I am making a custom python script that finds average coverage at each position surrounding TSS. The script takes in a bedgraph file and a gtf file.
My question is: do you think ignoring regions of zero coverage will adversely affect my TSS plot? For example:
distance from TSS | coverage
-------------------------|--------------
-3000 | 0
-3000 | 2.3
-3000 | 0
-2999 | 0
-2999 | 0
-2888 | 3.1
-2888 | 2.9
-2888 | 2.1
-2888 | 0
It may seem like a strange question, but I need to change my workflow in order to consider the values of zero coverage. So would the overall trend of the metaplot be different if I ignore the regions of zero?
Thanks
It is just the average for each position, so for position -3000 from TSS, my average would have been (0 + 2.3 + 0) / 3. Each row represents a different TSS (different gene). The coverage values are normalized per million. Sorry I realize it isn't totally clear but I did not want to go into the details of my python script.
I have been using an R package "ChiPseeker" which will give me a TSS plot but it does too much under the hood. I am doing my own script to have more control over the data. I'm going to redesign my workflow so I can use the zeroes.
Sorry for the weird question, I was just hoping to avoid including the zeroes.
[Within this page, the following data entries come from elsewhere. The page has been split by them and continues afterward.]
-- ==== Sys2Proof/Machine/LineOps.lean ====
section
/-! DEFINITION. The line controller's shared operations: heads of the queue, flushes, line faults and recovery attempts
(R154 to R168). -/

namespace Sys2Proof.Machine

/-- The levels of both wires, as the controller reads them. -/
def sampleWires (lck lda : Bool) (s : State) : State :=
  { s with pins := { s.pins.readClock lck s.elapsed with ldaHigh := lda } }

/-- LCK is read high, as it is at every bit, START and STOP (R152). -/
def clockSeen (s : State) : State := sampleWires true s.pins.ldaHigh s

/-- A STOP leaves both wires high (R152). -/
def stopSeen (s : State) : State := sampleWires true true s

/-- The line free, with no frame in progress. -/
def lineIdle (s : State) : State := updLine (fun l => { l with state := .idle, frame := .none }) s

/-- A frame ends at its STOP, and the line is free (R156, R158, R159). -/
def frameStopped (s : State) : State := lineIdle (stopSeen s)

/-- A frame ends with LCK high and LDA as it may be: at a START or STOP out of place, or where access is forced (R160, R161). -/
def frameBroken (s : State) : State := lineIdle (clockSeen s)

/-- An order comes back to the head of the queue (R156, R157). -/
def putBack (o : Order) (s : State) : State := updLine (fun l => { l with queue := o :: l.queue }) s

/-- Whether an order may still go out: a STRIKE's deadline has not passed (R155). -/
def inTime (s : State) (o : Order) : Bool :=
  match o.body with
  | .strike _ deadline _ => decide (s.elapsed ≤ deadline)
  | .swing _ => true

/-- A STRIKE discarded at the deadline test: reported lost, and unanswered too if an attempt went unanswered (R156). -/
def discardStrike (o : Order) (s : State) : State :=
  let s1 := strikeLost o s
  if 0 < o.unanswered then reportUnanswered o.station s1 else s1

/-- Orders at the head whose deadline has passed are discarded, one after another (R155). -/
def discardLate : Nat → State → State
  | 0, s => s
  | fuel + 1, s =>
    match s.line.queue with
    | [] => s
    | o :: rest =>
      if inTime s o then s else discardLate fuel (discardStrike o (updLine (fun l => { l with queue := rest }) s))

/-- An order that comes back unsent: a STRIKE is lost, any other order is owed by its bell, and a report on an ABSENT bell changes
nothing (R118, R160, R164). -/
def orderReturned (o : Order) (s : State) : State :=
  match o.body with
  | .strike _ _ who => answerStroke who false s
  | .swing k => if (getBell s o.station).pos = .absent then s else owe o.station k s

/-- The orders the controller holds: that of its own frame, then the queue. -/
def heldOrders (l : Line) : List Order := (ownOrder l).toList ++ l.queue

/-- The queue and the frame in progress emptied, the line in a state; a console frame abandoned so raises no bus-error count (R164,
R167, R168; log entry 39). -/
def clearLine (st : LineState) (s : State) : State :=
  updLine (fun l => { l with state := st, frame := .none, queue := [], attempt := none }) s

/-- The line becomes FAULTED: wires released, frame abandoned, queue flushed with swing orders owed, cause recorded, count and
flag, and moving bells UNSURE (R134, R164). -/
def lineFault (cause : FaultCause) (s : State) : State :=
  let orders := heldOrders s.line
  let s1 := updLine (fun l => { l with cause := cause, faults := satAdd 255 l.faults 1 }) (clearLine .faulted s)
  let s2 := orders.foldl (fun acc o => orderReturned o acc) s1
  settlePeal (bellsLineFault (setFlag .lineFault s2))

/-- A flush that discards: STRIKEs are lost, other orders discarded, any frame abandoned (R167, R168). -/
def flushLine (st : LineState) (s : State) : State := strikesLost (heldOrders s.line) (clearLine st s)

/-- The state a line shows when its frame is abandoned outside a fault: FAULTED stays FAULTED, else IDLE (R167). -/
def restState (l : Line) : LineState := if l.state = .faulted then .faulted else .idle

/-- The state a line reads during an attempt that a reset or mains return makes (R168). -/
def attemptState (l : Line) : LineState := if l.state = .faulted then .faulted else .recovering

/-- A recovery attempt is begun by a reset or by mains return, in place of one under way (R167, R168; log entry 53). -/
def beginRestart (s : State) : State :=
  updLine (fun l => { l with state := attemptState l, attempt := some .restart }) s

/-- The line at mains loss (R167). -/
def lineMainsLoss (s : State) : State := flushLine (restState s.line) s

/-- The line at a panel reset (R168). A recovery attempt under way then, CLEAR LINE's or a restart's, is dropped, and the reset's own begins
in its place, so that its failure takes every step of R164: R168 does not say what becomes of an attempt under way (DESIGN CHOICE, log
entry 53). -/
def linePanelReset (s : State) : State :=
  let s1 := flushLine (restState s.line) s
  if s.mains = .present then beginRestart s1 else updLine (fun l => { l with recoveryWanted := true }) s1

/-- The clock rule runs again: an LCK last read low counts from now (R163, R167; log entry 34). -/
def restartClock (s : State) : State := { s with pins := s.pins.restartClock s.elapsed }

/-- The line at mains return (R167). -/
def lineWarmStart (s0 : State) : State :=
  let s := restartClock s0
  if s.line.recoveryWanted then beginRestart (updLine (fun l => { l with recoveryWanted := false }) s) else s

/-- A recovery attempt succeeds: both wires read high, the line is IDLE, and every present station is queried (R165, R168). -/
def attemptFreed (s : State) : State :=
  queryAll (sampleWires true true (updLine (fun l => { l with attempt := none, state := .idle, frame := .none }) s))

/-- A recovery attempt fails with a cause: CLEAR LINE's leaves the line FAULTED, a restart's makes it so with every step of R164
(R165, R168). -/
def attemptFailed (kind : AttemptKind) (cause : FaultCause) (s : State) : State :=
  match kind with
  | .clear =>
    setFlag .lineFault
      (updLine (fun l => { l with attempt := none, cause := cause, faults := satAdd 255 l.faults 1 }) s)
  | .restart => lineFault cause s

end Sys2Proof.Machine
end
If you already decided to exclude zeroes, what is your question about?
deepTools' computeMatrix lets you tune numerous parameters, including the handling of zeros (
--skipZeros
) and the type of calculation (mean, median, ...,--averageTypeBins
). plus it's fairly fast and optimized, extensively tested and widely used.It's not that I decided to exclude them. My question was about the effect of including or excluding zeroes. I have the zeroes now and the reason they were missing before was because I was using a tool which was converting my bam files into coverage files in a way that skipped regions of zero coverage.
I'll admit I was just being a bit lazy with not wanting to go back and change my workflow. Thanks for telling me about computeMatrix! I have used deepTools but not tried the computeMatrix function.